FAIR paid to promote the #BuildTheWall hashtag on Twitter as part of its agenda to push President Donald Trump’s anti-immigrant policies -- many of which have been lifted straight from the group’s wishlist and that of its sister organizations, the Center for Immigration Studies (CIS) and NumbersUSA. When covering Trump’s anti-immigrant policies, mainstream media outlets often mischaracterize or outright fail to disclose these groups’ nativist intent of “limiting the number of nonwhites who enter the country,” thus helping hate groups sanitize their image. Media present these organizations merely as favoring “stricter control on immigration” or as calling “for added immigration restrictions” while giving them a platform to push their message. Trump has now tapped members of these groups for his administration and granted them a seat at the table, adding further legitimization to what started with media’s failure to properly identify “the nativist lobby” as hate groups.
Refinery29 broke from this pattern, noting that FAIR has been labeled “an anti-immigrant hate group by the Southern Poverty Law Center (SPLC) and the Anti-Defamation League” and pointing out that the group is “very close to promoting a 'white-America only' point of view, under the guise of limiting illegal immigration.” From the April 19 article:
On Wednesday, #BuildTheWall was the top trend on the social network, thanks to an ad sponsored by the Federation for American Immigration Reform (FAIR).
On its Twitter account, the organization says it “fights for a stronger America with controlled borders, reduced immigration and better enforcement. #NoAmnesty”. The #BuildTheWall hashtag in itself isn't really a problem.
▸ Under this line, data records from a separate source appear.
-- ==== Sys2Proof/Certificates/Slice0/Obligations.lean ====
section
/-!
DEFINITION. The statements about the Z4 model. Lists of rows stand where one statement covers several instructions of
one shape; each row pairs the constructor with what the rule of that instruction gives.
-/

namespace Sys2Proof.Machine

/-! ### Terms of the statements: the integer words -/

/-- R200: the two-register words and the value each gives. -/
def aluRows : List ((Guard → Reg → Reg → Reg → Instr) × (Word → Word → Word)) :=
  [(.add, fun a b => a + b), (.sub, fun a b => a - b), (.mul, fun a b => a * b),
   (.mulh, fun a b => BitVec.ofInt 64 ((a.toInt * b.toInt) / 2 ^ 64)),
   (.divs, fun a b => if b = 0 then -1 else a.sdiv b), (.divn, fun a b => if b = 0 then -1 else a / b),
   (.rems, fun a b => if b = 0 then a else a.srem b), (.remn, fun a b => if b = 0 then a else a % b),
   (.and, fun a b => a &&& b), (.or, fun a b => a ||| b), (.xor, fun a b => a ^^^ b), (.andn, fun a b => a &&& ~~~b),
   (.shl, fun a b => a <<< (b.toNat % 64)), (.shr, fun a b => a >>> (b.toNat % 64)),
   (.sha, fun a b => a.sshiftRight (b.toNat % 64)), (.rot, fun a b => a.rotateRight (b.toNat % 64)),
   (.min, fun a b => if a.slt b then a else b), (.max, fun a b => if a.slt b then b else a),
   (.minn, fun a b => if a.ult b then a else b), (.maxn, fun a b => if a.ult b then b else a)]

/-- R200: the one-register words. -/
def aluUnaryRows : List ((Guard → Reg → Reg → Instr) × (Word → Word)) :=
  [(.clz, fun a => BitVec.ofNat 64 ((List.range 64).takeWhile fun k => !a.getLsbD (63 - k)).length),
   (.popc, fun a => BitVec.ofNat 64 ((List.range 64).filter fun k => a.getLsbD k).length)]

/-- R199, R200: the immediate words; arithmetic and logic extend the sign, shifts take an amount. -/
def aluImmRows : List ((Guard → Reg → Reg → BitVec 8 → Instr) × (Word → BitVec 8 → Word)) :=
  [(.addImm, fun a v => a + v.signExtend 64), (.andImm, fun a v => a &&& v.signExtend 64),
   (.orImm, fun a v => a ||| v.signExtend 64), (.xorImm, fun a v => a ^^^ v.signExtend 64),
   (.shlImm, fun a v => a <<< (v.toNat % 64)), (.shrImm, fun a v => a >>> (v.toNat % 64)),
   (.shaImm, fun a v => a.sshiftRight (v.toNat % 64)), (.rotImm, fun a v => a.rotateRight (v.toNat % 64))]

/-- R219: the scalar FP32 words with a rounding suffix: whether the word reads D, the exact value (the third operand is
that of D), and the mode of its one rounding. -/
def floatRows : List ((Guard → Reg → Reg → Reg → Rnd → Instr) × Bool × (Rnd → Word → Word → Word → Val) × (Rnd → Rnd)) :=
  [(.sfadd, false, fun r a b _ => Val.add (f32Of a) (f32Of b) r, id),
   (.sfmul, false, fun _ a b _ => Val.mul (f32Of a) (f32Of b), id),
   (.sffma, true, fun r a b d => Val.add (Val.mul (f32Of a) (f32Of b)) (f32Of d) r, id),
   (.sfmin, false, fun _ a b _ => Val.min (f32Of a) (f32Of b), fun _ => .rne),
   (.sfmax, false, fun _ a b _ => Val.max (f32Of a) (f32Of b), fun _ => .rne)]

/-! ### Terms of the statements: transfers, accesses, issued commands -/

/-- The target of a word that transfers control may be entered, and the word ends no loop (R206, R215). -/
def State.enters (s : State) (t : Word) : Prop :=
  t.toNat % 4 = 0 ∧ s.me.st.code.holds t = true ∧ s.ctl.atEnd s.ctl.pc = false

/-- The checks of consecutive 8-byte accesses pass, each in the state that the one before leaves; behind the last one the
word holds no access any more. -/
def State.findsAll (s : State) (ea : Word) (write : Bool) (pls : List Place) (s' : State) : Prop :=
  match pls with
  | [] => s' = s.updSt fun t => t.release .c
  | pl :: r => ea.toNat < 2 ^ 56 ∧ ea.toNat % 8 = 0 ∧
      ∃ s1, s.lookup ea.toNat 8 write none = (s1, .ok pl) ∧ s1.findsAll (ea + 8) write r s'

/-- R83, R84: the offset loads, with whether they take the constant path. -/
def loadOffsetRows : List ((Guard → Reg → Reg → Size → BitVec 8 → Instr) × Bool) := [(.ldOffset, false), (.ldcOffset, true)]

/-- R83, R84: the index loads. -/
def loadIndexRows : List ((Guard → Reg → Reg → Size → Reg → Instr) × Bool) := [(.ldIndex, false), (.ldcIndex, true)]

/-- R83: the effective address of an offset form; the offset counts access units. -/
def offsetAddr (a : Word) (off : BitVec 8) (sz : Size) : Word := a + off.signExtend 64 * BitVec.ofNat 64 (sizeBytes sz)

/-- R88: the copy words. -/
def copyRows : List ((Guard → CopyOps → Instr) × KOp) :=
  [(.kcopy, .copy), (.kcopy2d, .copy2d), (.kfill, .fill), (.kgather, .gather), (.kscatter, .scatter), (.kpair, .pair)]

/-- Whether a copy word takes a second parameter register (R88). -/
def KOp.two : KOp → Bool
  | .copy2d => true
  | .pair => true
  | _ => false

/-- The register behind `r`. -/
def after (r : Reg) (n : Nat) : Reg := BitVec.ofNat 5 (r.toNat + n)

/-- R143: the atomic words. -/
def atomicRows : List ((PGuard → AtomOps → Instr) × AOp) :=
  [(.aadd, .add), (.aand, .and), (.aor, .or), (.axor, .xor), (.amin, .min), (.amax, .max), (.aminn, .minn), (.amaxn, .maxn),
   (.axchg, .xchg), (.acas, .cas)]

/-- Access bytes of an atomic. -/
def atomBytes (o : AtomOps) : Nat := if o.d64 then 8 else 4

/-- The address of an atomic (R143). -/
def State.atomicAddr (s : State) (o : AtomOps) : Word := s.getG o.a + BitVec.ofNat 64 (o.off.toNat * atomBytes o)

/-- A marker at the tail of each queue of the list, and the gates behind it. -/
def State.marked (s : State) (qs : List Eng) (gates : List Gate) : State :=
  s.updSt fun t =>
    { t with lqu := if .l ∈ qs then t.lqu ++ [s.entryOf 0 .marker] else t.lqu,
             squ := if .sq ∈ qs then t.squ ++ [s.entryOf 0 .marker] else t.squ,
             kqu := if .k ∈ qs then t.kqu ++ [s.entryOf 0 .marker] else t.kqu,
             seq := t.seq + 1, gates := t.gates ++ gates }

/-! ### Terms of the statements: vector words -/

/-- R250, R251, R263: the words that compute every element from the same element of A, B and D: the exact value, the
rounding mode, the overflow suffix, and how the pattern stands in a lane. -/
def elemRows : List ((VFields → Instr) × (VFields → VIn → Nat → Nat → Nat → XVal) × (VFields → Rnd) × (VFields → Ovf) ×
    (VFields → Nat → Nat)) :=
  let va := fun (f : VFields) (x : VIn) (a : Nat) => x.a.val f.fmt a
  let vb := fun (f : VFields) (x : VIn) (b : Nat) => x.b.val f.fmt b
  let vd := fun (f : VFields) (x : VIn) (d : Nat) => x.d.val f.fmt d
  let st := fun (f : VFields) => toStore f.fmt
  let exact := fun (_ : VFields) => Rnd.rne
  [(.vadd, fun f x a b _ => (Val.add (va f x a) (vb f x b) f.rnd).toX, fun f => f.rnd, fun f => f.ovf, st),
   (.vsub, fun f x a b _ => (Val.add (va f x a) (vb f x b).neg f.rnd).toX, fun f => f.rnd, fun f => f.ovf, st),
   (.vmul, fun f x a b _ => (Val.mul (va f x a) (vb f x b)).toX, fun f => f.rnd, fun f => f.ovf, st),
   (.vfma, fun f x a b d => (Val.add (Val.mul (va f x a) (vb f x b)) (vd f x d) f.rnd).toX, fun f => f.rnd, fun f => f.ovf, st),
   (.vfms, fun f x a b d => (Val.add (vd f x d) (Val.mul (va f x a) (vb f x b)).neg f.rnd).toX, fun f => f.rnd,
     fun f => f.ovf, st),
   (.vmin, fun f x a b _ => (Val.min (va f x a) (vb f x b)).toX, exact, fun _ => .wrap, st),
   (.vmax, fun f x a b _ => (Val.max (va f x a) (vb f x b)).toX, exact, fun _ => .wrap, st),
   (.vabs, fun f x a _ _ => (va f x a).abs.toX, exact, fun f => f.ovf, st),
   (.vneg, fun f x a _ _ => (va f x a).neg.toX, exact, fun f => f.ovf, st),
   (.vclamp, fun f x a b d => (Val.min (Val.max (vd f x d) (va f x a)) (vb f x b)).toX, exact, fun _ => .wrap, st),
   (.vexp2, fun f x a _ _ => fnExp2 (va f x a), fun f => f.rnd, fun f => f.ovf, fun _ => id),
   (.vlog2, fun f x a _ _ => fnLog2 (va f x a), fun f => f.rnd, fun f => f.ovf, fun _ => id),
   (.vrcp, fun f x a _ _ => fnRcp (va f x a), fun f => f.rnd, fun f => f.ovf, fun _ => id),
   (.vrsqrt, fun f x a _ _ => fnRsqrt (va f x a), fun f => f.rnd, fun f => f.ovf, fun _ => id),
   (.vtanh, fun f x a _ _ => fnTanh (va f x a), fun f => f.rnd, fun f => f.ovf, fun _ => id),
   (.vsig, fun f x a _ _ => fnSig (va f x a), fun f => f.rnd, fun f => f.ovf, fun _ => id)]

/-- R252, R258: the words that compute every element's bits from the same element of A and B. -/
def bitRows : List ((VFields → Instr) × (Fmt → Nat → Nat → Nat)) :=
  let bv := fun (f : Fmt) (a : Nat) => BitVec.ofNat (elemWidth f) a
  [(.vand, fun f a b => (bv f a &&& bv f b).toNat), (.vor, fun f a b => (bv f a ||| bv f b).toNat),
   (.vxor, fun f a b => (bv f a ^^^ bv f b).toNat), (.vshl, fun f a c => (bv f a <<< c).toNat),
   (.vshr, fun f a c => (bv f a >>> c).toNat), (.vsha, fun f a c => ((bv f a).sshiftRight c).toNat), (.vmov, fun _ a _ => a)]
Neither is the text below, which reads: “Help FAIR Push To Get President Trump's Wall Built.” After all, people have the right to support the president's immigration policies, and Twitter has had political advertisements for a long time.
The main issue for some social media users is that FAIR, the organization behind the trend, is considered an anti-immigrant hate group by the Southern Poverty Law Center (SPLC) and the Anti-Defamation League.
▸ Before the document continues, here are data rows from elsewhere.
theorem Ctl.getG_setG (c : Ctl) (d a : Reg) (v : Word) :
    (c.setG d v).getG a = if a = 0 then 0 else if a = d then v else c.getG a := by
  by_cases ha : a = 0
  · rw [if_pos ha, ha]; exact Ctl.getG_zero _
  · rw [if_neg ha]
    by_cases hd : d = 0
    · rw [if_neg fun h => ha (h.trans hd), hd, Ctl.setG_zero]
    · simp only [Ctl.getG, Ctl.setG, if_neg ha, if_neg hd, gIdx]
      show (c.g.set d.toNat v d.isLt)[a.toNat]'a.isLt = if a = d then v else c.g[a.toNat]'a.isLt
      rw [Vector.getElem_set]
      by_cases h : a = d
      · rw [if_pos h, if_pos (by rw [h])]
      · rw [if_neg h, if_neg fun (e : d.toNat = a.toNat) => h (BitVec.eq_of_toNat_eq e.symm)]

@[simp] theorem Ctl.getP_zero (c : Ctl) : c.getP 0 = true := by rw [Ctl.getP, if_pos rfl]

theorem setBit8_get (v : BitVec 8) (p q : BitVec 3) (b : Bool) :
    (setBit8 v p.toNat b).getLsbD q.toNat = if q = p then b else v.getLsbD q.toNat := by
  have key : (BitVec.ofNat 8 (2 ^ p.toNat)).getLsbD q.toNat = decide (q = p) := by revert p q; decide
  have hq : q.toNat < 8 := q.isLt
  cases b <;> simp only [setBit8, Bool.false_eq_true, if_false, if_true, BitVec.getLsbD_and, BitVec.getLsbD_or,
    BitVec.getLsbD_not, key, hq, decide_true, Bool.true_and] <;> by_cases h : q = p <;> simp only [h, decide_true, decide_false, if_true, if_false, Bool.not_true, Bool.not_false, Bool.and_true,
    Bool.and_false, Bool.or_true, Bool.or_false]

theorem Ctl.getP_setP (c : Ctl) (p q : BitVec 3) (b : Bool) :
    (c.setP p b).getP q = if q = 0 then true else if q = p then b else c.getP q := by
  by_cases hq : q = 0
  · rw [if_pos hq, hq]; exact Ctl.getP_zero _
  · rw [if_neg hq]
    by_cases hp : p = 0
    · rw [if_neg fun h => hq (h.trans hp), Ctl.setP, if_pos hp]
    · simp only [Ctl.getP, Ctl.setP, if_neg hq, if_neg hp]
      exact setBit8_get _ _ _ _

end Sys2Proof.Machine
end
“FAIR leaders have ties to white supremacist groups and eugenicists and have made many racist statements,” the SPCL's description of the organization reads. “Its advertisements have been rejected because of racist content. FAIR’s founder, John Tanton, has expressed his wish that America remain a majority-white population: a goal to be achieved, presumably, by limiting the number of nonwhites who enter the country.”
It adds, “One of the group’s main goals is upending the Immigration and Nationality Act of 1965, which ended a decades-long, racist quota system that limited immigration mostly to northern Europeans. FAIR President Dan Stein has called the Act a 'mistake.'”
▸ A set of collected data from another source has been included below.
theorem test_meets_LoopSetWords_record (w : Bool) : atRecord.ready g0 [5] ∧ hasRoom atRecord.me.st.squ ∧ hasRoom atRecord.me.st.lqu ∧
    atRecord.me.st.zlrec = none ∧
    atRecord.findsAll (atRecord.getG 5) w [.spad 0, .spad 8, .spad 16, .spad 24] (atRecord.updSt fun t => t.release .c) := by
  have e : atRecord.getG 5 = 0x00FFFFFFFFF80000 := by decide +kernel
  have l := fun (off : Nat) (h : off + 8 ≤ 65536) => looks_spad atRecord off 8 w h (by omega)
  refine ⟨ready_of _ _ _ (by decide +kernel), by unfold hasRoom; decide +kernel, by unfold hasRoom; decide +kernel, rfl, ?_⟩
  rw [e]
  exact ⟨by decide, by decide, _, l 0 (by decide), by decide, by decide, _, l 8 (by decide), by decide, by decide, _, l 16 (by decide),
    by decide, by decide, _, l 24 (by decide), rfl⟩

/-- A ZLRS whose four doublewords have come, of a set that is not armed and of one that is, the second staged. -/
def loaded (c : Word) : State := base.updSt fun t => { t with zlrec := some (0, [0x1000, 0x1010, c, 0]) }

theorem test_meets_LoopSetWords_install : (loaded 5).ready g0 [5] ∧ (loaded 5).me.st.zlrec = some (0, [0x1000, 0x1010, 5, 0]) ∧
    zlRecordOk [0x1000, 0x1010, 5, 0] = true ∧ (zlOfRecord [0x1000, 0x1010, 5, 0]).armed = false ∧
    zlRecordOk [0x1000, 0x1010, 0x50A00000005, 0] = true ∧ (zlOfRecord [0x1000, 0x1010, 0x50A00000005, 0]).armed = true ∧
    (zlOfRecord [0x1000, 0x1010, 0x50A00000005, 0]).stages ≠ 0 ∧ (loaded 0x50A00000005).ctl.stagedOther 0 = false ∧
    (zlOfRecord [0x1000, 0x1010, 0x50A00000005, 0]).zle ≠ (loaded 0x50A00000005).ctl.pc :=
  ⟨ready_of _ _ _ (by decide +kernel), rfl, by decide, by decide, by decide, by decide, by decide, by decide +kernel, by decide +kernel⟩

/-- A copy of each shape at its highest parameter registers, a stream, KPUB, and KWAIT with its bound met and not met. -/
theorem test_meets_CopyWords : base.ready g0 [5, 6, 31, 7] ∧ base.ready g0 [5, 6, 29, 7, 30, 31] ∧ hasRoom base.me.st.kqu ∧ base.ready g0 [5, 7] ∧
    hasRoom base.me.st.lqu ∧ hasRoom base.me.st.squ ∧ base.unlogged ∧ base.ready g0 [] ∧ base.ctl.ksOut.toNat ≤ (base.getG 5).toNat ∧
    (base.getG 5).toNat < (base.updCtl fun c => { c with ksOut := 1 }).ctl.ksOut.toNat := by
  refine ⟨ready_of _ _ _ (by decide +kernel), ready_of _ _ _ (by decide +kernel), ?_, ready_of _ _ _ (by decide +kernel), ?_, ?_, ?_,
    ready_of _ _ _ (by decide +kernel), by decide +kernel, by decide +kernel⟩
  · unfold hasRoom; decide +kernel
  · unfold hasRoom; decide +kernel
  · unfold hasRoom; decide +kernel
  · exact fun r hr => nomatch hr

/-- An atomic on the last doubleword of a DEV page. -/
def atPage : State := withG [(5, 0x2FFF0), (6, 1)] (paged tDev true)

/-- Its operands: offset 1, 64 bits. -/
def pageAtom (ord : Order) : AtomOps := ⟨7, 5, 6, 1, true, .pkg, ord⟩

theorem test_meets_AtomicsIssue (ord : Order) : atPage.ctl.pguard ⟨0, false⟩ = true ∧ atPage.me.st.pending [5, 6, 7] = false ∧ atPage.straight ∧
    atPage.unlogged ∧ (atPage.getG (pageAtom ord).a).toNat % atomBytes (pageAtom ord) = 0 ∧
    (atPage.atomicAddr (pageAtom ord)).toNat < spadBase ∧
    atPage.finds (atPage.atomicAddr (pageAtom ord)) (atomBytes (pageAtom ord)) true none (atPage.updSt fun t => t.release .c) (.mem 0x4FFF8 tDev) ∧
    hasRoom atPage.me.st.squ := by
  have e : atPage.atomicAddr (pageAtom ord) = 0x2FFF8 := by cases ord <;> decide +kernel
  refine ⟨by decide +kernel, by decide +kernel, (ready_of atPage g0 [] (by decide +kernel)).2.2, (fun r hr => nomatch hr), ?_, ?_, ?_, ?_⟩
  · cases ord <;> decide +kernel
  · rw [e]; decide
  · rw [e]; exact finds_page tDev 0xFFF8 8 true none _ rfl rfl (by decide) (by decide) (.inl rfl)
  · unfold hasRoom; decide +kernel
In other words, FAIR is very close to promoting a “white-America only” point of view, under the guise of limiting illegal immigration.
According to the SPCL, Stein is the current executive director of FAIR. He has not disavowed the statements made by Tanton, who was one step away from calling himself a white nationalist and who wanted the U.S. to have “a European-American majority.” In fact, Stein said in 2009 that his predecessor was “a Renaissance man.”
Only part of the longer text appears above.